Dual-Branch U-Net Architecture

Wildfire spread is driven by two fundamentally different types of information: terrain and fuel (elevation, vegetation, population density) change at fine spatial scales: a ridge, a road, a river can stop a fire. Weather (wind, temperature, humidity) varies smoothly over kilometers. Treating all 12 channels the same forces the model to compromise. Our dual-branch design lets each branch use the right inductive bias for its data.

Branch Channels Kernel Rationale
Fuel (4 ch) Elevation, NDVI, Population, PrevFireMask \(3 \times 3\) High-frequency spatial features — captures ridgelines, fuel breaks, urban edges
Weather (8 ch) Wind dir/speed, Temp min/max, Humidity, Precip, PDSI, ERC \(5 \times 5\) depthwise-separable Smooth, low-resolution GRIDMET fields — avoids overfitting to 4km grid artifacts

The two branches are fused at each encoder scale via Cross-Attention Feature Interaction Modules (CAFIM) — learned spatial gates that let the fuel branch attend to weather context and vice versa:

$$g_{fuel} = \sigma(W_1 * F_{weather}), \quad \hat{F}_{fuel} = g_{fuel} \odot F_{fuel}$$

Why cross-attention instead of simple concatenation? Fire behavior is conditional: dry vegetation is only dangerous when wind is present, and high winds only matter where there's fuel to burn.
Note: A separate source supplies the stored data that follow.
-- ==== Sys2Proof/Laws/Keeps.lean ====
section
/-! SUPPORT. The shared operations keep the canonical form of module memory and of the flash, one lemma an operation. -/
namespace Sys2Proof.Machine

/-- An update that leaves module memory alone and the flash array as it was keeps the canonical form. -/
theorem Dev.keep_mk {s : Dev} {regs : NMap (NMap Nat)} {badMem : List Nat} {now : Nat} {mono : Nat} {seed : Nat} {msix : List (Nat × Nat)} {tiles : NMap Tile} {queues : NMap Queue} {sfwDrv : List Nat} {arb : Arb} {work : NMap Work} {xfers : List Xfer} {dmaWait : List Cmd} {nextXfer : Nat} {engines : NMap Engine} {launches : List Launch} {coilOps : List CoilOp} {coil : CoilStore} {knots : NMap Knot} {feWords : NMap FeWord} {feParked : List FePark} {waits : List Wait} {nextWait : Nat} {syEvents : NMap SyEvent} {dlList : List DlEntry} {dlReported : List Nat} {served : List Served} {parts : NMap Part} {zeroing : NMap Nat} {engOwner : NMap Nat} {trSeq : NMap Nat} {trLost : NMap Nat} {brk : NMap Nat} {branches : NMap BranchRec} {fwHalted : List Nat} {rate : NMap Nat} {frames : Nat} {rings : NMap RingTile} {rails : NMap Rail} {ll : NMap LlUnit} {syscal : SysCal} {combs : NMap Comb} {optics : NMap LaneOptics} {fabric : Fabric} {boot : Boot}
    (h : s.Canonical) (hb : boot.flash = s.boot.flash) :
    (Dev.mk regs s.mem badMem now mono seed msix tiles queues sfwDrv arb work xfers dmaWait nextXfer engines launches coilOps coil knots feWords feParked waits nextWait syEvents dlList dlReported served parts zeroing engOwner trSeq trLost brk branches fwHalted rate frames rings rails ll syscal combs optics fabric boot).Canonical := by
  unfold Dev.Canonical Memory.wf Flash.wf at *; dsimp only; rw [hb]; exact h

/-- A fold of operations that keep the canonical form keeps it. -/
theorem foldl_keeps {α : Type} {f : Dev → α → Dev} {l : List α} {s : Dev} (hf : ∀ s x, s.Canonical → (f s x).Canonical)
    (h : s.Canonical) : (l.foldl f s).Canonical := by
  induction l generalizing s with
  | nil => exact h
  | cons a r ih => exact ih (hf s a h)

theorem foldl_keeps1 {α β : Type} {f : Dev × β → α → Dev × β} {l : List α} {s : Dev × β}
    (hf : ∀ s x, s.1.Canonical → (f s x).1.Canonical) (h : s.1.Canonical) : (l.foldl f s).1.Canonical := by
  induction l generalizing s with
  | nil => exact h
  | cons a r ih => exact ih (hf s a h)

theorem foldl_wf {α : Type} {f : NMap Byte → α → NMap Byte} {l : List α} {m : NMap Byte} {d : Byte}
    (hf : ∀ m x, NMap.wf d m = true → NMap.wf d (f m x) = true) (h : NMap.wf d m = true) : NMap.wf d (l.foldl f m) = true := by
  induction l generalizing m with
  | nil => exact h
  | cons a r ih => exact ih (hf m a h)

theorem canonical_of_fst {β : Type} {p : Dev × β} {a : Dev} {b : β} (e : p = (a, b)) (h : p.1.Canonical) : a.Canonical := by subst e; exact h

theorem canonical_of_some_fst {β : Type} {o : Option (Dev × β)} {a : Dev} {b : β} (e : o = some (a, b))
    (h : ∀ t, o = some t → t.1.Canonical) : a.Canonical := h _ e

theorem canonical_of_some {o : Option Dev} {a : Dev} (e : o = some a) (h : ∀ t, o = some t → t.Canonical) : a.Canonical := h _ e

theorem canonical_of_snd {β : Type} {p : β × Dev} {a : Dev} {b : β} (e : p = (b, a)) (h : p.2.Canonical) : a.Canonical := by subst e; exact h

theorem Dev.wr_keeps {s : Dev} (f : Field) (i : Nat) (v : Nat) (hs : s.Canonical) :
    (Dev.wr s f i v).Canonical := by
  unfold Dev.wr
  with_reducible repeat' first
    | assumption | exact Dev.keep_mk (by assumption) rfl

theorem Dev.wrS_keeps {s : Dev} (f : Field) (i : Nat) (v : Int) (hs : s.Canonical) :
    (Dev.wrS s f i v).Canonical := by
  unfold Dev.wrS
  with_reducible repeat' first
    | assumption | apply Dev.wr_keeps | exact Dev.keep_mk (by assumption) rfl

theorem Dev.setBy_keeps {s : Dev} (src : Src) (f : Field) (i : Nat) (v : Nat) (hs : s.Canonical) :
    (Dev.setBy s src f i v).Canonical := by
  unfold Dev.setBy
  with_reducible repeat' first
    | assumption | apply Dev.wr_keeps | exact Dev.keep_mk (by assumption) rfl | (intro _) | (split)
    | (extract_lets +onlyGivenNames x; refine_lift (have hx : Dev.Canonical x := ?_; ?_); (on_goal 1 => clear_value x); (on_goal 2 => subst x))
    | (extract_lets +onlyGivenNames x; clear_value x)

theorem Dev.bump_keeps {s : Dev} (f : Field) (i : Nat) (n : Nat) (hs : s.Canonical) :
    (Dev.bump s f i n).Canonical := by
  unfold Dev.bump
  with_reducible repeat' first
    | assumption | apply Dev.wr_keeps | (split)

theorem Dev.pass_keeps {s : Dev} (d : Nat) (hs : s.Canonical) :
    (Dev.pass s d).Canonical := by
  unfold Dev.pass
  with_reducible repeat' first
    | assumption | exact Dev.keep_mk (by assumption) rfl

theorem Dev.reach_keeps {s : Dev} (t : Nat) (hs : s.Canonical) :
    (Dev.reach s t).Canonical := by
  unfold Dev.reach
  with_reducible repeat' first
    | assumption | apply Dev.pass_keeps | exact Dev.keep_mk (by assumption) rfl

theorem Dev.reachAfter_keeps {s : Dev} (t : Nat) (d : Nat) (hs : s.Canonical) :
    (Dev.reachAfter s t d).Canonical := by
  unfold Dev.reachAfter
  with_reducible repeat' first
    | assumption | apply Dev.pass_keeps | exact Dev.keep_mk (by assumption) rfl

theorem Dev.reachLocal_keeps {s : Dev} (t : Nat) (hs : s.Canonical) :
    (Dev.reachLocal s t).Canonical := by
  unfold Dev.reachLocal
  with_reducible repeat' first
    | assumption | apply Dev.pass_keeps | exact Dev.keep_mk (by assumption) rfl

theorem Dev.irqEdge_keeps {old : Dev} {s : Dev} (p : Nat) (hold : old.Canonical) (hs : s.Canonical) :
    (Dev.irqEdge old s p).Canonical := by
  unfold Dev.irqEdge
  with_reducible repeat' first
    | assumption | exact Dev.keep_mk (by assumption) rfl | (split)

theorem Dev.setErr_keeps {s : Dev} (p : Nat) (m : Nat) (hs : s.Canonical) :
    (Dev.setErr s p m).Canonical := by
  unfold Dev.setErr
  with_reducible repeat' first
    | assumption | apply Dev.irqEdge_keeps | apply Dev.wr_keeps | exact Dev.keep_mk (by assumption) rfl

theorem Dev.putByte_keeps {s : Dev} (a : Nat) (b : Byte) (hs : s.Canonical) :
    (Dev.putByte s a b).Canonical := ⟨Dev.putByte_wf _ _ hs.1, hs.2⟩

theorem Dev.putBytes_keeps {s : Dev} (a1 : Nat) (a2 : List Byte) (hs : s.Canonical) :
    (Dev.putBytes s a1 a2).Canonical := by
  induction a2 generalizing s a1 with
  | nil => exact hs
  | cons b r ih => exact ih _ (Dev.putByte_keeps _ _ hs)

theorem Dev.putLe_keeps {s : Dev} (a : Nat) (n : Nat) (v : Nat) (hs : s.Canonical) :
    (Dev.putLe s a n v).Canonical := by
  unfold Dev.putLe
  with_reducible repeat' first
    | assumption | apply Dev.putBytes_keeps | exact Dev.keep_mk (by assumption) rfl

theorem Dev.zero_keeps {s : Dev} (a : Nat) (n : Nat) (hs : s.Canonical) :
    (Dev.zero s a n).Canonical := ⟨Dev.zero_wf _ _ hs.1, hs.2⟩

theorem Dev.copy_keeps {s : Dev} (src : Nat) (dst : Nat) (n : Nat) (hs : s.Canonical) :
    (Dev.copy s src dst n).Canonical := ⟨Dev.copy_wf _ _ _ hs.1, hs.2⟩

theorem Dev.setTile_keeps {s : Dev} (t : Nat) (v : Tile) (hs : s.Canonical) :
    (Dev.setTile s t v).Canonical := by
  unfold Dev.setTile
  with_reducible repeat' first
    | assumption | exact Dev.keep_mk (by assumption) rfl

theorem Dev.modTile_keeps {s : Dev} (t : Nat) (f : Tile → Tile) (hs : s.Canonical) :
    (Dev.modTile s t f).Canonical := by
  unfold Dev.modTile
  with_reducible repeat' first
    | assumption | apply Dev.setTile_keeps | exact Dev.keep_mk (by assumption) rfl

theorem Dev.setDesc_keeps {s : Dev} (t : Nat) (d : Nat) (v : Nat × Nat) (hs : s.Canonical) :
    (Dev.setDesc s t d v).Canonical := by
  unfold Dev.setDesc
  with_reducible repeat' first
    | assumption | apply Dev.modTile_keeps | exact Dev.keep_mk (by assumption) rfl

theorem Dev.clearBad_keeps {s : Dev} (a : Nat) (n : Nat) (hs : s.Canonical) :
    (Dev.clearBad s a n).Canonical := by
  unfold Dev.clearBad
  with_reducible repeat' first
    | assumption | exact Dev.keep_mk (by assumption) rfl

theorem Dev.tracePut_keeps {s : Dev} (p : Nat) (rec : List Byte) (hs : s.Canonical) :
    (Dev.tracePut s p rec).Canonical := by
  unfold Dev.tracePut
  with_reducible repeat' first
    | assumption | apply Dev.putBytes_keeps | apply Dev.wr_keeps | apply Dev.bump_keeps | apply hgo
    | exact Dev.keep_mk (by assumption) rfl
    | (refine Dev.keep_mk ?_ rfl; (repeat' first | assumption | apply Dev.putBytes_keeps | apply Dev.wr_keeps | apply Dev.bump_keeps); done)
    | (intro _; rfl) | (intro _; split <;> rfl) | (intro _) | (refine canonical_of_fst (by assumption) ?_)
    | (refine canonical_of_some_fst (by assumption) ?_) | (refine canonical_of_some (by assumption) ?_) | (split)
    | (extract_lets +onlyGivenNames x; refine_lift (have hx : Dev.Canonical x := ?_; ?_); (on_goal 1 => clear_value x); (on_goal 2 => subst x))
    | (extract_lets +onlyGivenNames x; refine_lift (have hx : Dev.Canonical x.1 := ?_; ?_); (on_goal 1 => clear_value x); (on_goal 2 => subst x))
    | (extract_lets +onlyGivenNames x; refine_lift (have hgo : ∀ y, Dev.Canonical y → Dev.Canonical (x y) := ?_; ?_); (on_goal 1 => clear_value x); (on_goal 2 => subst x))
    | (extract_lets +onlyGivenNames x; refine_lift (have hgo : ∀ y z, Dev.Canonical y → Dev.Canonical (x y z) := ?_; ?_); (on_goal 1 => clear_value x); (on_goal 2 => subst x))
    | (extract_lets +onlyGivenNames x; clear_value x) | (refine Dev.keep_mk ?_ ?_; assumption; split <;> rfl)
    | (extract_lets +onlyGivenNames x; refine_lift (have hx : Dev.Canonical x := ?_; ?_); (on_goal 2 => subst x))

theorem Dev.traceShow_keeps {s : Dev} (p : Nat) (hs : s.Canonical) :
    (Dev.traceShow s p).Canonical := by
  unfold Dev.traceShow
  with_reducible repeat' first
    | assumption | apply Dev.wr_keeps | apply Dev.setErr_keeps | (split)
    | (extract_lets +onlyGivenNames x; refine_lift (have hx : Dev.Canonical x := ?_; ?_); (on_goal 1 => clear_value x); (on_goal 2 => subst x))
    | (extract_lets +onlyGivenNames x; clear_value x)

theorem Dev.traceDrop_keeps {s : Dev} (p : Nat) (hs : s.Canonical) :
    (Dev.traceDrop s p).Canonical := by
  unfold Dev.traceDrop
  with_reducible repeat' first
    | assumption | apply Dev.bump_keeps | apply Dev.traceShow_keeps | apply Dev.setErr_keeps
    | exact Dev.keep_mk (by assumption) rfl

theorem Dev.trace_keeps {s : Dev} (p : Nat) (typ : Nat) (agent : Nat) (status : Nat) (layer : Nat) (op : Nat) (pay : List Nat) (hs : s.Canonical) :
    (Dev.trace s p typ agent status layer op pay).Canonical := by
  unfold Dev.trace
  with_reducible repeat' first
    | assumption | apply Dev.traceDrop_keeps | apply Dev.tracePut_keeps | apply Dev.traceShow_keeps
    | exact Dev.keep_mk (by assumption) rfl | (intro _) | (split)
    | (extract_lets +onlyGivenNames x; refine_lift (have hx : Dev.Canonical x := ?_; ?_); (on_goal 1 => clear_value x); (on_goal 2 => subst x))
    | (extract_lets +onlyGivenNames x; clear_value x)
CAFIM lets the model learn these interactions explicitly: the weather branch modulates which fuel features matter and vice versa, rather than hoping a shared convolution discovers the relationship on its own.

The encoder follows a \([64, 96, 128]\) width progression across 3 levels with \(2 \times\) max-pooling (\(64^2 \to 32^2 \to 16^2 \to 8^2\)), residual skip connections, GroupNorm, GELU activations, Squeeze-and-Excitation channel attention, and stochastic depth. A 256-channel bottleneck with 4-head spatial self-attention sits at the coarsest scale. The decoder mirrors the encoder with transposed convolutions and skip connections.

The EDL head is a \(1 \times 1\) convolution projecting to 2 channels, passed through \(\text{softplus}(z) + 1\) to guarantee valid Dirichlet parameters. Deep supervision adds auxiliary EDL heads at \(16^2\) and \(32^2\) scales, which act as gradient highways that prevent the vanishing gradient problem in the deeper encoder layers and improve convergence speed.

Physics-Informed Training

Pure data-driven models can learn physically impossible behavior — predicting fire spread upwind, through rivers, or into bare rock. We constrain the model with physics-informed loss terms derived from the Rothermel fire spread model, the same equations used by the US Forest Service. This means the model can never achieve a low loss by violating the basic physics of fire.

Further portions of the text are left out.